Merit does not necessarily bring new success

The researchers believe that, for example, the universities’ focus on “excellence” – giving large contributions to highly successful researchers – is completely misdirected. In a model that takes into account that revolutionary discoveries can be made at any point in a career, it is instead significantly more efficient to give smaller sums to several researchers. We simply do not have certain selection criteria for success, but post-rationalize past successes to be about talent even though they may just as well be due to luck and thus do not predict new research breakthroughs.

A more equal distribution of education and resources that is not based on previous merits, therefore, seems to both benefit the meritocracy and create a diversity of ideas and perspectives.

What conclusions can we then draw as a society from this? Raising the general level of education gives talented people greater success in the researchers’ model. Even a targeted elite effort to raise the education of the most talented gives greater dividends to the talented, while at the same time the result becomes more random and income differences increase. The real meritocracy also increases as we move towards a society with more luck events, that is, more of an i-country scenario where we have a more stimulating environment with more opportunities for success.

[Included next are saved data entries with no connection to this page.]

-- ==== Sys2Proof/Laws/PerInstr.lean ====
section
/-!
SUPPORT. The fields that the encoder gives for a well-formed instruction decode to that instruction: one lemma per constructor of Instr.
-/

set_option linter.unusedSimpArgs false
set_option linter.unusedVariables false

namespace Sys2Proof.Laws

/-- The fields that the encoder gives for a well-formed instruction decode to it. -/
def FieldsBack.Statement (i : Instr) : Prop := i.wf = true → ∀ f : Fields, encodeFields i = some f → decodeFields f = .ok i

theorem FieldsBack.nop : FieldsBack.Statement (.nop) := by
  intro _ f hf
  have hf := Option.some.inj hf
  have ho : f.opc.toNat = 0x01 := by rw [← hf]; rfl
  have hs : f.sub.toNat = 0 := by rw [← hf]; rfl
  rw [decScalar ho (by decide), rowsScalar, ho, hs]
  show checkRow (rN _ _ _ _ _ _ _ _ _ _ _ _ _ _) = _
  subst hf
  simp_all [row, checkRow, Fields.mk0, Fields.withPred, Fields.t, Fields.pred, Fields.masked, rN]

theorem FieldsBack.sadd (ty : Ty) (d : SReg) (a : SReg) (b : SSrc) : FieldsBack.Statement (.sadd ty d a b) := by
  intro h f hf
  replace h : (ty.isIS) = true := h
  cases b
  all_goals
    have hf := Option.some.inj hf
    have ho : f.opc.toNat = 0x02 := by rw [← hf]; rfl
    have hs : f.sub.toNat = 0 := by rw [← hf]; rfl
    rw [decScalar ho (by decide), rowsScalar, ho, hs]
    show checkRow (rS3 _ _ _) = _
    subst hf
    simp_all [row, checkRow, Fields.mk0, Fields.withPred, Fields.t, Fields.pred, Fields.masked, rS3, eS3, Fields.ssrc]

theorem FieldsBack.ssub (ty : Ty) (d : SReg) (a : SReg) (b : SSrc) : FieldsBack.Statement (.ssub ty d a b) := by
  intro h f hf
  replace h : (ty.isIS) = true := h
  cases b
  all_goals
    have hf := Option.some.inj hf
    have ho : f.opc.toNat = 0x03 := by rw [← hf]; rfl
    have hs : f.sub.toNat = 0 := by rw [← hf]; rfl
    rw [decScalar ho (by decide), rowsScalar, ho, hs]
    show checkRow (rS3 _ _ _) = _
    subst hf
    simp_all [row, checkRow, Fields.mk0, Fields.withPred, Fields.t, Fields.pred, Fields.masked, rS3, eS3, Fields.ssrc]

theorem FieldsBack.smul (ty : Ty) (d : SReg) (a : SReg) (b : SSrc) : FieldsBack.Statement (.smul ty d a b) := by
  intro h f hf
  replace h : (ty.isIS) = true := h
  cases b
  all_goals
    have hf := Option.some.inj hf
    have ho : f.opc.toNat = 0x04 := by rw [← hf]; rfl
    have hs : f.sub.toNat = 0 := by rw [← hf]; rfl
    rw [decScalar ho (by decide), rowsScalar, ho, hs]
    show checkRow (rS3 _ _ _) = _
    subst hf
    simp_all [row, checkRow, Fields.mk0, Fields.withPred, Fields.t, Fields.pred, Fields.masked, rS3, eS3, Fields.ssrc]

Elite investments do not favor meritocracy

A more equal distribution of education and resources that are not based on previous merits, therefore, seems to both benefit the meritocracy and create a diversity of ideas and perspectives in research that have proven to lead to innovations, say the Ig Nobel Prize winners.

The supposedly meritocratic idea of ​​distributing resources according to already achieved merits, ironically, does not lead to more meritocracy. Instead, it is more developed countries’ broad education systems and more generous postgraduate programs that seem to do the real work for the meritocracy.